Your instructions: Write out the following listing's lines from the one with "def haltBase (_" to the one with "def unreachableBase (_", exactly, with both included and no others.
Start of Dataset entries
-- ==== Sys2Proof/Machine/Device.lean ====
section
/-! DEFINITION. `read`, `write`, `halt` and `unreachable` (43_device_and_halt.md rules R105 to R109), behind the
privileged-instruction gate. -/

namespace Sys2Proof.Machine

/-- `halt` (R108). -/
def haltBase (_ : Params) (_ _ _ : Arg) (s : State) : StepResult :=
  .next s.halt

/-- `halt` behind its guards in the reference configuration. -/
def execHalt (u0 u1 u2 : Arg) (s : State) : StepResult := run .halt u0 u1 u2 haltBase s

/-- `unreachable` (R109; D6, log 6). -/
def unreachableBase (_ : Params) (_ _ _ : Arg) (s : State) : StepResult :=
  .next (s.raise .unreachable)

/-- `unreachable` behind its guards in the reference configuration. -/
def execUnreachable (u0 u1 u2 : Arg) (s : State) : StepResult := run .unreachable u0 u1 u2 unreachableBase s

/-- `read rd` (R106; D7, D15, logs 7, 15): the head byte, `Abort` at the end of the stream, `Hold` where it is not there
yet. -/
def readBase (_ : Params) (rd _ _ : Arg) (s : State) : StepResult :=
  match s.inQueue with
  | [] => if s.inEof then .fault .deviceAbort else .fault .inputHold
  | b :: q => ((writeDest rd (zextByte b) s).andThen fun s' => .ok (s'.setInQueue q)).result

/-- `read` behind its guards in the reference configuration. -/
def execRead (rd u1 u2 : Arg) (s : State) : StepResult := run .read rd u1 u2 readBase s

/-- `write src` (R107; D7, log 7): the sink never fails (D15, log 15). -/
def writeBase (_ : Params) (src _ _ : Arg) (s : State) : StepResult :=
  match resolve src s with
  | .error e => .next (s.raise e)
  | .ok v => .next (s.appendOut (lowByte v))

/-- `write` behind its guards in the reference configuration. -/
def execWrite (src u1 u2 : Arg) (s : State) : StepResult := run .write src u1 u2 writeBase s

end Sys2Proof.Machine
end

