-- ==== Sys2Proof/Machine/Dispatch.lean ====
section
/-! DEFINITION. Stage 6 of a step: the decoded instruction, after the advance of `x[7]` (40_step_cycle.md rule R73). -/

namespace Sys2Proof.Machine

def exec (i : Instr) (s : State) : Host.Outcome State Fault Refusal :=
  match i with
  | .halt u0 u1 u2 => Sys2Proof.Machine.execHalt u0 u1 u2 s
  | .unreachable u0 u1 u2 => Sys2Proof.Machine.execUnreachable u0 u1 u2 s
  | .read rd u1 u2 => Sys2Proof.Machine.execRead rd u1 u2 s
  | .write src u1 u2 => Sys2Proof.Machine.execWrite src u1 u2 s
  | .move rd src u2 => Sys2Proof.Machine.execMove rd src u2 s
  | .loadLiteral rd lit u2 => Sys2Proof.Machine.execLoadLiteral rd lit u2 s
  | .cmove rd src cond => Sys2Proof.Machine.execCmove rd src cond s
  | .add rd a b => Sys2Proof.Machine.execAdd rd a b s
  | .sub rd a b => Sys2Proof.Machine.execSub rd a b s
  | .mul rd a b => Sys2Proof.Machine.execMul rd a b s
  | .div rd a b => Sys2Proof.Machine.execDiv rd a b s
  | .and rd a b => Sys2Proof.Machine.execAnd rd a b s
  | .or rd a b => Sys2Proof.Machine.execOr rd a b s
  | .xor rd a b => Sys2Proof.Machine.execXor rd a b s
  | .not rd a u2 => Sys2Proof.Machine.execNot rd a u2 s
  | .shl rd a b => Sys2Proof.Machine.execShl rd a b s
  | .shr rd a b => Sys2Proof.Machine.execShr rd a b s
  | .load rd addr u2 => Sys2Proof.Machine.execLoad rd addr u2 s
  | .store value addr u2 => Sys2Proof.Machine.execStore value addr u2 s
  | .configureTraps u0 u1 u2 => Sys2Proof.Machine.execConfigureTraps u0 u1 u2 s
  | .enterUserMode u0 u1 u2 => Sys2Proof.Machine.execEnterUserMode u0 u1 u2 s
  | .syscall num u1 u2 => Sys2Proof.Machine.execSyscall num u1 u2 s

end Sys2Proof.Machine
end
End of Dataset entries
Start of Dataset entries
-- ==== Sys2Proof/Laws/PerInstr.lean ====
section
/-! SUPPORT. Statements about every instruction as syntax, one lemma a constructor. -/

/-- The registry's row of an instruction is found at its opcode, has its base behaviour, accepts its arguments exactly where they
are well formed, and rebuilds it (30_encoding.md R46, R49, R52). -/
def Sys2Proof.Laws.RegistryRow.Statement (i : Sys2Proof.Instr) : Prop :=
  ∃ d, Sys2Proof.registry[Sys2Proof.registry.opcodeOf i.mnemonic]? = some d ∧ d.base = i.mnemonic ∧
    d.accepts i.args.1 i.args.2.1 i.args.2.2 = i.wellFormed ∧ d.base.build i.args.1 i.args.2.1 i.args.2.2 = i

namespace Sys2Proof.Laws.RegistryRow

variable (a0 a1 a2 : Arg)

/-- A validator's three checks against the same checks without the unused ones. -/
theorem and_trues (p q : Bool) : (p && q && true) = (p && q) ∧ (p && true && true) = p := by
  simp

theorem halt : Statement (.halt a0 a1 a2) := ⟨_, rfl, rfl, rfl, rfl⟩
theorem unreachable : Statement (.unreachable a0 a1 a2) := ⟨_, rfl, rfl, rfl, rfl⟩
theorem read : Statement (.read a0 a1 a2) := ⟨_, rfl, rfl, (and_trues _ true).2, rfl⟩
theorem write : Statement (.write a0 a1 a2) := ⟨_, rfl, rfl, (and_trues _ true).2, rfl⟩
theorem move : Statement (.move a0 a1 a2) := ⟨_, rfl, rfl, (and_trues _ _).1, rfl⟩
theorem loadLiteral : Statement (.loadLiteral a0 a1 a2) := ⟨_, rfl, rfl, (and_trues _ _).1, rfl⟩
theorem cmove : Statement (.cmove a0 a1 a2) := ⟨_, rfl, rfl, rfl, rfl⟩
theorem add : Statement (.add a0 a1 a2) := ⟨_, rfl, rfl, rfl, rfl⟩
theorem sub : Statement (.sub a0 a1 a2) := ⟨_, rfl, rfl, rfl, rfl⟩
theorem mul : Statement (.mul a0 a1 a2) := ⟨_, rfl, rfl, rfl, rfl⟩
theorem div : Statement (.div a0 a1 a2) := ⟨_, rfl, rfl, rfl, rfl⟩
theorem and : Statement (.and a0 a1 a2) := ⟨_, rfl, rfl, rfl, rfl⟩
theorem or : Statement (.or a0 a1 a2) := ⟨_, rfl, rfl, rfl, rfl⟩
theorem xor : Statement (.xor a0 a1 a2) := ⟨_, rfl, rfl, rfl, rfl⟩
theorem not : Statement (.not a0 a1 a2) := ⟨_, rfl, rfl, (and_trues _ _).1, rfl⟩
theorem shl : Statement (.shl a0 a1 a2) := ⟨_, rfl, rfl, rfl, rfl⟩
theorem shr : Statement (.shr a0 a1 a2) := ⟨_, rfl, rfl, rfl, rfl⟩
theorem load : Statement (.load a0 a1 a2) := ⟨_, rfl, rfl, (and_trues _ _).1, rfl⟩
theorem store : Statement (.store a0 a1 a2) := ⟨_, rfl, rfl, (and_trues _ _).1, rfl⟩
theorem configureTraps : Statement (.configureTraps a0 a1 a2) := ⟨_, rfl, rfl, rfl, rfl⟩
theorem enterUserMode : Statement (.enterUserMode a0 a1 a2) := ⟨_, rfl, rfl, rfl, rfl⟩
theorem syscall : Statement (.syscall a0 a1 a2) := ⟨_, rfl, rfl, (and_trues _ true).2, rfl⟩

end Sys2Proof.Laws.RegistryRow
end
End of Dataset entries
Result below:
def haltBase (_ : Params) (_ _ _ : Arg) (s : State) : StepResult :=
  .next s.halt

/-- `halt` behind its guards in the reference configuration. -/
def execHalt (u0 u1 u2 : Arg) (s : State) : StepResult := run .halt u0 u1 u2 haltBase s

/-- `unreachable` (R109; D6, log 6). -/
def unreachableBase (_ : Params) (_ _ _ : Arg) (s : State) : StepResult :=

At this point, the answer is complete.